====== Material for this task
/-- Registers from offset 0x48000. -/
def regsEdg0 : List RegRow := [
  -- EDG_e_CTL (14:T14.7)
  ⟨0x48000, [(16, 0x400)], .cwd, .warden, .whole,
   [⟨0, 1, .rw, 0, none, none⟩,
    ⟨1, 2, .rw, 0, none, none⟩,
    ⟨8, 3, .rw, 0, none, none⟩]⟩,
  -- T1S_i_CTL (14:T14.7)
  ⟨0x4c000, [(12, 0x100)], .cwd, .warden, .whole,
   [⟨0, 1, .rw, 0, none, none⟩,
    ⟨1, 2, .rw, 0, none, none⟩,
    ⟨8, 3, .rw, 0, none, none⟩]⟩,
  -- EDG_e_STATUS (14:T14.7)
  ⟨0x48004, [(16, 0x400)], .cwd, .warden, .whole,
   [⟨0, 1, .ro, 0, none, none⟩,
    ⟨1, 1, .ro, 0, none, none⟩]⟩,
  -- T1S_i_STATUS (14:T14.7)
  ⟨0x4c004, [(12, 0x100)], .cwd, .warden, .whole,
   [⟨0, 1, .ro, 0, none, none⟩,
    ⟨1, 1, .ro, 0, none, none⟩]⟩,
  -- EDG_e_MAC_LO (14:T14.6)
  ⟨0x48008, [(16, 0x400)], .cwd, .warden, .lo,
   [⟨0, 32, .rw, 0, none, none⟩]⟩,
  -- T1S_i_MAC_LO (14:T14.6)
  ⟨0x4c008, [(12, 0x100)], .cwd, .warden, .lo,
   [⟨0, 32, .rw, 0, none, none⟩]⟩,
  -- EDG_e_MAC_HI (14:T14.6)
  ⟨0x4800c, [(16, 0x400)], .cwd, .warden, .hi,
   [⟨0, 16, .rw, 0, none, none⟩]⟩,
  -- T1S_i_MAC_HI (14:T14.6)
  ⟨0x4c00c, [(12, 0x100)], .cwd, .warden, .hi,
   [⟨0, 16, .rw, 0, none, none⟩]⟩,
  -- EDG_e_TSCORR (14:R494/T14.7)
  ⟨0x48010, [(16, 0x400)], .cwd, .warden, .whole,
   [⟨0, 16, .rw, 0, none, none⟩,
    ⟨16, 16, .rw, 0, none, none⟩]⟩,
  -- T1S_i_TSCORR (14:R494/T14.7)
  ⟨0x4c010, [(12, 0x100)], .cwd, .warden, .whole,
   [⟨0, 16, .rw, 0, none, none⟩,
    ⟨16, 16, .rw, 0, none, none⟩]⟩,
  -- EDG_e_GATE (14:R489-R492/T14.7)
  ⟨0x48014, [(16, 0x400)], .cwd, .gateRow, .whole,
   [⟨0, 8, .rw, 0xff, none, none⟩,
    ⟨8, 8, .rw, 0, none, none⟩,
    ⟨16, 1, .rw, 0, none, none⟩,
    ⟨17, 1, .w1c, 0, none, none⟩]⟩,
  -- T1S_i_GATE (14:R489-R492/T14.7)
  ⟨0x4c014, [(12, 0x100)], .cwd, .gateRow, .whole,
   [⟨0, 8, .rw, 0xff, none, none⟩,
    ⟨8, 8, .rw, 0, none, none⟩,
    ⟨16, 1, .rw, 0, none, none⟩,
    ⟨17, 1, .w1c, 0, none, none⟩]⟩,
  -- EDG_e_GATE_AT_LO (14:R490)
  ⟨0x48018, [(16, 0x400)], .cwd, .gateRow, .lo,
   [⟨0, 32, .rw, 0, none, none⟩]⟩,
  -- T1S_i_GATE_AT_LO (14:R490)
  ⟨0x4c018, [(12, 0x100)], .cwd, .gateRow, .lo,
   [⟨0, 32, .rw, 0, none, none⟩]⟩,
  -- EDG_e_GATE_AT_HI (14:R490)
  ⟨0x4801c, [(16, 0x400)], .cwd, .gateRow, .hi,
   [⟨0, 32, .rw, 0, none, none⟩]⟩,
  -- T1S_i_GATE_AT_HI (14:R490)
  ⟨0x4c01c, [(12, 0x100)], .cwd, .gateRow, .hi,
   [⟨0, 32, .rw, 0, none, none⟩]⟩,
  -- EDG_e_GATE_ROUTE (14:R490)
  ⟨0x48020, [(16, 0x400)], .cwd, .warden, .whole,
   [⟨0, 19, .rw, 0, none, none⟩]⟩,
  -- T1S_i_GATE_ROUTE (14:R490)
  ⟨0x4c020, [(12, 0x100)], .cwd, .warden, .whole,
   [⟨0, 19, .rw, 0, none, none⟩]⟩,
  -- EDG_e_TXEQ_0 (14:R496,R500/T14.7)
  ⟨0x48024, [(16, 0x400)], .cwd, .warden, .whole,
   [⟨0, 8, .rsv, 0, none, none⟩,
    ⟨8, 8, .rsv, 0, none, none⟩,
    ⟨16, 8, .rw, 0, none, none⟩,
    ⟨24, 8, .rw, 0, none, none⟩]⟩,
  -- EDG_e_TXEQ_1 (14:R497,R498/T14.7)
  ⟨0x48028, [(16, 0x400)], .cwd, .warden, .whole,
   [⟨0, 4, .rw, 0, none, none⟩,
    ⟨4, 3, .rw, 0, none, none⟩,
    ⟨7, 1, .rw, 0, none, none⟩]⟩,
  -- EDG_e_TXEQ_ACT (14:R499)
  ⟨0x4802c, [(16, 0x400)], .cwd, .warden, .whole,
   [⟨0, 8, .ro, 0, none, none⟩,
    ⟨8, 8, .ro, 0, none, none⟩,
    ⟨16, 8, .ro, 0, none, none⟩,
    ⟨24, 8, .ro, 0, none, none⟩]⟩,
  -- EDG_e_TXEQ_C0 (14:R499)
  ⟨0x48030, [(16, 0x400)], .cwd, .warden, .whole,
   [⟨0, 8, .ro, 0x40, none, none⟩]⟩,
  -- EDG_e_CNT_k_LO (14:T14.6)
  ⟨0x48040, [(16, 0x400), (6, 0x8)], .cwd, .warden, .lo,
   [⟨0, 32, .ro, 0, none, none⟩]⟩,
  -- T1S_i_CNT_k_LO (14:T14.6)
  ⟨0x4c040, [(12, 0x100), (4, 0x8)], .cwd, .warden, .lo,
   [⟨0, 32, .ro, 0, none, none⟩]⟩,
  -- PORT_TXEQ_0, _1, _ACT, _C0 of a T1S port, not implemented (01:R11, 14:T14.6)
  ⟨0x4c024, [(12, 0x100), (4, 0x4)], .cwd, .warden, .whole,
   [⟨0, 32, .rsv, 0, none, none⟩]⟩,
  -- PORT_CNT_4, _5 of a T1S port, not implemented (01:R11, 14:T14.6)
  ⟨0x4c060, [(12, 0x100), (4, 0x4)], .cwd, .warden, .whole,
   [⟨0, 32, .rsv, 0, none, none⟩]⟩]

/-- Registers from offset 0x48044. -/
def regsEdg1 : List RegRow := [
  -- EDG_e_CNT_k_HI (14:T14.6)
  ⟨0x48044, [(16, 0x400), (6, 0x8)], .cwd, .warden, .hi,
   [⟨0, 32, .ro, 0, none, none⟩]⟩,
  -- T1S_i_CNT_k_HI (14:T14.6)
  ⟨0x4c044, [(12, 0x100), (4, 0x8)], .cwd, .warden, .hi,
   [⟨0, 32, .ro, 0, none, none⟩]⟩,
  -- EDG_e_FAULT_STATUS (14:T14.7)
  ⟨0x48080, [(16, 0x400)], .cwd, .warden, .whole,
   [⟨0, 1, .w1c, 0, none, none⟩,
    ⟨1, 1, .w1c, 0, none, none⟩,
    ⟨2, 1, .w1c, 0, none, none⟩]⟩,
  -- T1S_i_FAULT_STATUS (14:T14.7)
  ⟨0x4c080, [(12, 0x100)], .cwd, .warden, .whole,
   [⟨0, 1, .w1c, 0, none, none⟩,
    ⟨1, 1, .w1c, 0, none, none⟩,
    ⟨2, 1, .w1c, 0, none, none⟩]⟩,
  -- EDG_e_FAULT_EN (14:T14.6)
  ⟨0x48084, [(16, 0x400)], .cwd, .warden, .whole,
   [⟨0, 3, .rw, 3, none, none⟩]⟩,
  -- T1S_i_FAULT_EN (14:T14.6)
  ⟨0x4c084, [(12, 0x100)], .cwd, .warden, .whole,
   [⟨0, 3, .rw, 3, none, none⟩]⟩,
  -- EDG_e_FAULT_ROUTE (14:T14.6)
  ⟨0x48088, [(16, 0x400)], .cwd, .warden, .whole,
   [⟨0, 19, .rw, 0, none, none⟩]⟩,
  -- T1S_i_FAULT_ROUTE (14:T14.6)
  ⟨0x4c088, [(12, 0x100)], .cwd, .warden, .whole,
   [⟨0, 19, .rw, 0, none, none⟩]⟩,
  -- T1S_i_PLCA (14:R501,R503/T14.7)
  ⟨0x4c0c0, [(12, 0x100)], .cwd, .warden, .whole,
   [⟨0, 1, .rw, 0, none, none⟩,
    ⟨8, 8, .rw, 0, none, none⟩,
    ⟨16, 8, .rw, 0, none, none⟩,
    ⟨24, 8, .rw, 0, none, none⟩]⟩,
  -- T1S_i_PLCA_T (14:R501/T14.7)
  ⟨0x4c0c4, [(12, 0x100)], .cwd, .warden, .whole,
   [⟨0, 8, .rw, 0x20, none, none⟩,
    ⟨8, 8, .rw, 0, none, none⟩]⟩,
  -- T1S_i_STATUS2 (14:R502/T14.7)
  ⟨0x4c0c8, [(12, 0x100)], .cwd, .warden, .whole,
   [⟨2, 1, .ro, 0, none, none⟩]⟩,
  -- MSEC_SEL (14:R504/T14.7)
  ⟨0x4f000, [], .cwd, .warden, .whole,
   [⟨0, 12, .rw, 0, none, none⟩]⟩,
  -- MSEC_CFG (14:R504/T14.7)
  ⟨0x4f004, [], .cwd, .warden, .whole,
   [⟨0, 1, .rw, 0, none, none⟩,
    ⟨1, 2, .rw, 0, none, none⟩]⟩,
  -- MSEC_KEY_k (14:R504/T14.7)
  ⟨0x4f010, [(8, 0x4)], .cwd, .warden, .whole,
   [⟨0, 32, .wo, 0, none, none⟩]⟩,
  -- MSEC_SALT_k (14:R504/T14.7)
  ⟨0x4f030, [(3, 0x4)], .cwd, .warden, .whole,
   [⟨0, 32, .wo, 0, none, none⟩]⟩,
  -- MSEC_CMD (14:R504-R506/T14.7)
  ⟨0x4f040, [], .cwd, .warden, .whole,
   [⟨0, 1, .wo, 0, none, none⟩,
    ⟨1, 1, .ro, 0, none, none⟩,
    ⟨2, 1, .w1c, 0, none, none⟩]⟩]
============
====== Material for this task
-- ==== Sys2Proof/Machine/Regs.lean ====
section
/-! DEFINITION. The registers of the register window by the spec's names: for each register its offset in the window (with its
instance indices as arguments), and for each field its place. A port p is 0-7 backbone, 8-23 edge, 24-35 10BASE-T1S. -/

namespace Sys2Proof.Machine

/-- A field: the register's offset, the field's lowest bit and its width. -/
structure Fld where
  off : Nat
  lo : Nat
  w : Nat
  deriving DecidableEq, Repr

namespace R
============
* [Goal of the exercise]
Return, unchanged, the run of lines above that opens with the line containing "offset 0x48000. -/" and closes with the line containing "-- EDG_e_TSCORR (14:R494/T14.7)". Include both.

* [Solution for this task]
/-- Registers from offset 0x48000. -/
def regsEdg0 : List RegRow := [
  -- EDG_e_CTL (14:T14.7)
  ⟨0x48000, [(16, 0x400)], .cwd, .warden, .whole,
   [⟨0, 1, .rw, 0, none, none⟩,
    ⟨1, 2, .rw, 0, none, none⟩,
    ⟨8, 3, .rw, 0, none, none⟩]⟩,
  -- T1S_i_CTL (14:T14.7)
  ⟨0x4c000, [(12, 0x100)], .cwd, .warden, .whole,
   [⟨0, 1, .rw, 0, none, none⟩,
    ⟨1, 2, .rw, 0, none, none⟩,
    ⟨8, 3, .rw, 0, none, none⟩]⟩,
  -- EDG_e_STATUS (14:T14.7)
  ⟨0x48004, [(16, 0x400)], .cwd, .warden, .whole,
   [⟨0, 1, .ro, 0, none, none⟩,
    ⟨1, 1, .ro, 0, none, none⟩]⟩,
  -- T1S_i_STATUS (14:T14.7)
  ⟨0x4c004, [(12, 0x100)], .cwd, .warden, .whole,
   [⟨0, 1, .ro, 0, none, none⟩,
    ⟨1, 1, .ro, 0, none, none⟩]⟩,
  -- EDG_e_MAC_LO (14:T14.6)
  ⟨0x48008, [(16, 0x400)], .cwd, .warden, .lo,
   [⟨0, 32, .rw, 0, none, none⟩]⟩,
  -- T1S_i_MAC_LO (14:T14.6)
  ⟨0x4c008, [(12, 0x100)], .cwd, .warden, .lo,
   [⟨0, 32, .rw, 0, none, none⟩]⟩,
  -- EDG_e_MAC_HI (14:T14.6)
  ⟨0x4800c, [(16, 0x400)], .cwd, .warden, .hi,
   [⟨0, 16, .rw, 0, none, none⟩]⟩,
  -- T1S_i_MAC_HI (14:T14.6)
  ⟨0x4c00c, [(12, 0x100)], .cwd, .warden, .hi,
   [⟨0, 16, .rw, 0, none, none⟩]⟩,
  -- EDG_e_TSCORR (14:R494/T14.7)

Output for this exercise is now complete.